В эти тревожные дни по телевизору показали «Маленькие трагедии» Швейцера с Высоцким в роли Дон Гуана, Смоктуновским в роли Сальери, но...

— Как можно было взять на Моцарта этого глупого Бумбарашку! — злился Незримов. — Так испортить пушкинские шедевры. Лучше бы я... Теперь сто лет не разрешат еще раз.

— А что же ты прохлопал! Сам и виноват.

Марта Валерьевна была права, и это его еще больше злило.

— А что же ты, такая умная, ни разу мне не подсказала?

— Ёлкин! Скоро Толик вернется, а мы опять ссориться начнем? Прекращай немедленно!

Это да, точно, надо смиряться. В середине июля Толика выписали, и они торжественно привезли его в Москву. А вместе с ним и замысел третьего фильма о хирурге Шилове, рожденный в разговорах с хирургом Шиповым, когда они бывали у него в гостях в Комарово в эту пору белых ночей, покуда Толик лежал в больнице. Многое произошло в интереснейшей жизни Григория Терентьевича за четырнадцать лет после съемок «Голода», и все это так и просилось в новый фильм. Причем с возрастом и Жжёнов стал еще больше походить на прототип Шилова. А главное, Шипов, в шестидесятилетнем возрасте нашедший наконец свою главную любовь жизни, испытал многое, что было знакомо Незримову, прежняя шиповская жена вела себя точь-в-точь как Вероника Новак. Ну и кроме этого много чего. Шипов за прошедшие годы столько дал медицине, что многие у нас и за рубежом признавали его хирургом номер один в мире.

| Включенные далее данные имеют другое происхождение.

theorem fabPortsWrite_touches {M : Nat} {r : State} (a0 : RegRow) (a1 : List Nat) (a2 : Nat) (a3 : Nat) (s : State) (hs : Touches M r s) (hm : 0x8005d6 ||| M = M) :
    Touches M r (fabPortsWrite a0 a1 a2 a3 s) := by
  refine Touches.step hs ?_ hm
  clear hs hm r M
  unfold fabPortsWrite
  repeat' first
    | with_reducible assumption
    | (intro _; try dsimp -zeta only)
    | (extract_lets -underBinder +onlyGivenNames x; (have hty : TypeOf x = State := by with_reducible rfl); clear hty; apply Touches.cut 0x8005d6 s x; (case' kk => (clear_value x; intro _)); (case' vv => (unfold x; clear x)))
    | (extract_lets -underBinder +onlyGivenNames x; try clear_value x)
    | with_reducible apply Touches.refl
    | with_reducible apply Touches.ite
    | ((with_reducible apply plainWrite_touches); (case hm => rfl))
    | ((with_reducible apply nbrLost_touches); (case hm => rfl))
    | with_reducible apply Touches.foldlD

theorem pollWrite_touches {M : Nat} {r : State} (a0 : RegRow) (a1 : List Nat) (a2 : Nat) (a3 : Nat) (s : State) (hs : Touches M r s) (hm : 0x80000002 ||| M = M) :
    Touches M r (pollWrite a0 a1 a2 a3 s) := by
  refine Touches.step hs ?_ hm
  clear hs hm r M
  unfold pollWrite
  repeat' first
    | with_reducible assumption
    | with_reducible apply Touches.refl
    | (extract_lets -underBinder +onlyGivenNames x; (have hty : TypeOf x = State := by with_reducible rfl); clear hty; apply Touches.cut 0x80000002 s x; (case' kk => (clear_value x; intro _)); (case' vv => (unfold x; clear x)))
    | (extract_lets -underBinder +onlyGivenNames x; try clear_value x)
    | ((with_reducible apply plainWrite_touches); (case hm => rfl))
    | ((with_reducible apply State.modTrn_touches); (case hm => rfl))

theorem timeOutWrite_touches {M : Nat} {r : State} (a0 : RegRow) (a1 : List Nat) (a2 : Nat) (a3 : Nat) (s : State) (hs : Touches M r s) (hm : 0x12 ||| M = M) :
    Touches M r (timeOutWrite a0 a1 a2 a3 s) := by
  refine Touches.step hs ?_ hm
  clear hs hm r M
  unfold timeOutWrite
  repeat' first
    | with_reducible assumption
    | with_reducible apply Touches.refl
    | (extract_lets -underBinder +onlyGivenNames x; (have hty : TypeOf x = State := by with_reducible rfl); clear hty; apply Touches.cut 0x12 s x; (case' kk => (clear_value x; intro _)); (case' vv => (unfold x; clear x)))
    | (extract_lets -underBinder +onlyGivenNames x; try clear_value x)
    | with_reducible apply Touches.ite
    | ((with_reducible apply plainWrite_touches); (case hm => rfl))
    | ((with_reducible apply State.emit_touches); (case hm => rfl))

theorem wakeSetup_touches {M : Nat} {r : State} (a0 : RegRow) (a1 : List Nat) (a2 : Nat) (a3 : Nat) (s : State) (hs : Touches M r s) (hm : 0x2b21d6 ||| M = M) :
    Touches M r (wakeSetup a0 a1 a2 a3 s) := by
  refine Touches.step hs ?_ hm
  clear hs hm r M
  unfold wakeSetup
  repeat' first
    | with_reducible assumption
    | with_reducible apply Touches.refl
    | (extract_lets -underBinder +onlyGivenNames x; (have hty : TypeOf x = State := by with_reducible rfl); clear hty; apply Touches.cut 0x2b21d6 s x; (case' kk => (clear_value x; intro _)); (case' vv => (unfold x; clear x)))
    | (extract_lets -underBinder +onlyGivenNames x; try clear_value x)
    | with_reducible apply Touches.ite
    | ((with_reducible apply plainWrite_touches); (case hm => rfl))
    | ((with_reducible apply portsByCluster_touches); (case hm => rfl))

theorem writeReg_touches {M : Nat} {r : State} (a0 : Sys2Proof.Src) (a1 : RegRow) (a2 : List Nat) (a3 : Nat) (a4 : Nat) (s : State) (hs : Touches M r s) (hm : 0xb9eb27de ||| M = M) :
    Touches M r (writeReg a0 a1 a2 a3 a4 s) := by
  refine Touches.step hs ?_ hm
  clear hs hm r M
  unfold writeReg
  repeat' first
    | with_reducible assumption
    | with_reducible apply Touches.refl
    | (extract_lets -underBinder +onlyGivenNames x; (have hty : TypeOf x = State := by with_reducible rfl); clear hty; apply Touches.cut 0xb9eb27de s x; (case' kk => (clear_value x; intro _)); (case' vv => (unfold x; clear x)))
    | (extract_lets -underBinder +onlyGivenNames x)
    | with_reducible apply Touches.ite
    | ((with_reducible apply plainWrite_touches); (case hm => rfl))
    | ((with_reducible apply failsafeFence_touches); (case hm => rfl))
    | ((with_reducible apply failsafeWrst_touches); (case hm => rfl))
    | ((with_reducible apply wakeHint_touches); (case hm => rfl))
    | ((with_reducible apply ringCfgWrite_touches); (case hm => rfl))
    | ((with_reducible apply vecUnmask_touches); (case hm => rfl))
    | ((with_reducible apply bdSnapshot_touches); (case hm => rfl))
    | ((with_reducible apply dbgRelease_touches); (case hm => rfl))
    | ((with_reducible apply sillWrite_touches); (case hm => rfl))
    | ((with_reducible apply maxLenWrite_touches); (case hm => rfl))
    | ((with_reducible apply writeDomCfg_touches); (case hm => rfl))
    | ((with_reducible apply takeTimeSnap_touches); (case hm => rfl))
    | ((with_reducible apply settleEnergy_touches); (case hm => rfl))
    | ((with_reducible apply keepField_touches); (case hm => rfl))
    | ((with_reducible apply histSnapshot_touches); (case hm => rfl))
    | ((with_reducible apply portCtrlWrite_touches); (case hm => rfl))
    | ((with_reducible apply pfcUpdate_touches); (case hm => rfl))
    | ((with_reducible apply pathSnapshot_touches); (case hm => rfl))
    | ((with_reducible apply pairCfgWrite_touches); (case hm => rfl))
    | ((with_reducible apply canModeWrite_touches); (case hm => rfl))
    | ((with_reducible apply bitTimingWrite_touches); (case hm => rfl))
    | ((with_reducible apply frConfigWrite_touches); (case hm => rfl))
    | ((with_reducible apply keySnapshot_touches); (case hm => rfl))
    | ((with_reducible apply freshCtlWrite_touches); (case hm => rfl))
    | ((with_reducible apply lockRelease_touches); (case hm => rfl))
    | ((with_reducible apply lockTake_touches); (case hm => rfl))
    | ((with_reducible apply msecCtrlWrite_touches); (case hm => rfl))
    | ((with_reducible apply fabCfgWrite_touches); (case hm => rfl))
    | ((with_reducible apply fabPortsWrite_touches); (case hm => rfl))
    | ((with_reducible apply announceLinks_touches); (case hm => rfl))
    | ((with_reducible apply lockCtrlWrite_touches); (case hm => rfl))
    | ((with_reducible apply pollWrite_touches); (case hm => rfl))
    | ((with_reducible apply supCtrlWrite_touches); (case hm => rfl))
    | ((with_reducible apply fltAck_touches); (case hm => rfl))
    | ((with_reducible apply fltFirstClear_touches); (case hm => rfl))
    | ((with_reducible apply fltHistSnapshot_touches); (case hm => rfl))
    | ((with_reducible apply wakeSetup_touches); (case hm => rfl))
    | ((with_reducible apply timeOutWrite_touches); (case hm => rfl))
    | split
    | ((with_reducible apply Touches.time); (case hm => rfl); (case hl => rfl))

theorem busWrite_touches {M : Nat} {r : State} (a0 : Sys2Proof.Src) (a1 : Nat) (a2 : Nat) (a3 : Nat) (s : State) (hs : Touches M r s) (hm : 0xb9eb27de ||| M = M) :
    Touches M r (busWrite a0 a1 a2 a3 s) := by
  refine Touches.step hs ?_ hm
  clear hs hm r M
  unfold busWrite
  repeat' first
    | with_reducible assumption
    | with_reducible apply Touches.refl
    | (extract_lets -underBinder +onlyGivenNames x; (have hty : TypeOf x = State := by with_reducible rfl); clear hty; apply Touches.cut 0xb9eb27de s x; (case' kk => (clear_value x; intro _)); (case' vv => (unfold x; clear x)))
    | (extract_lets -underBinder +onlyGivenNames x; try clear_value x)
    | with_reducible apply Touches.ite
    | ((with_reducible apply busError_touches); (case hm => rfl))
    | ((with_reducible apply writeReg_touches); (case hm => rfl))
    | split

theorem readOut_touches {M : Nat} {r : State} (a0 : Sys2Proof.Src) (a1 : Nat) (a2 : Nat) (s : State) (hs : Touches M r s) (hm : 0x32 ||| M = M) :
    Touches M r (readOut a0 a1 a2 s) := by
  refine Touches.step hs ?_ hm
  clear hs hm r M
  unfold readOut
  repeat' first
    | with_reducible assumption
    | (intro _; try dsimp -zeta only)
    | with_reducible apply Touches.refl
    | ((with_reducible apply readWord_touches); (case hm => rfl))
    | with_reducible apply Touches.foldlD

theorem srcRead_touches {M : Nat} {r : State} (a0 : Sys2Proof.Src) (a1 : Fin 3) (a2 : Nat) (a3 : Nat) (s : State) (hs : Touches M r s) (hm : 0x10000032 ||| M = M) :
    Touches M r (srcRead a0 a1 a2 a3 s) := by
  refine Touches.step hs ?_ hm
  clear hs hm r M
  unfold srcRead
  repeat' first
    | with_reducible assumption
    | with_reducible apply Touches.refl
    | with_reducible apply Touches.ite
    | ((with_reducible apply fwRead_touches); (case hm => rfl))
    | ((with_reducible apply readOut_touches); (case hm => rfl))
    | split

Возвращение Толика праздновали одновременно с проводами Ньегеса в его взбалмошную Испанию, и пьяный от одновременной радости и горя Незримов ругал его:

— Ну куда ты, Одиссей, ну куда ты! Не ходил бы ты, Сашок, во солдаты! Третью часть про хирурга надо делать, а ты!.. Плюнь! Испанское кинцо — дерьмецо.

— Вот я и намереваюсь поднять его уровень.

— С этими болтунами и танцорами?

— Я буду снимать о себе, как будто я вернулся в Испанию сразу после смерти Сталина, при первой волне репатриантов. И как будто я стал тореадором.

— Тьфу на тебя! Сашка, Сашочек, Сашулечка! Не уезжай! На коленях умоляю!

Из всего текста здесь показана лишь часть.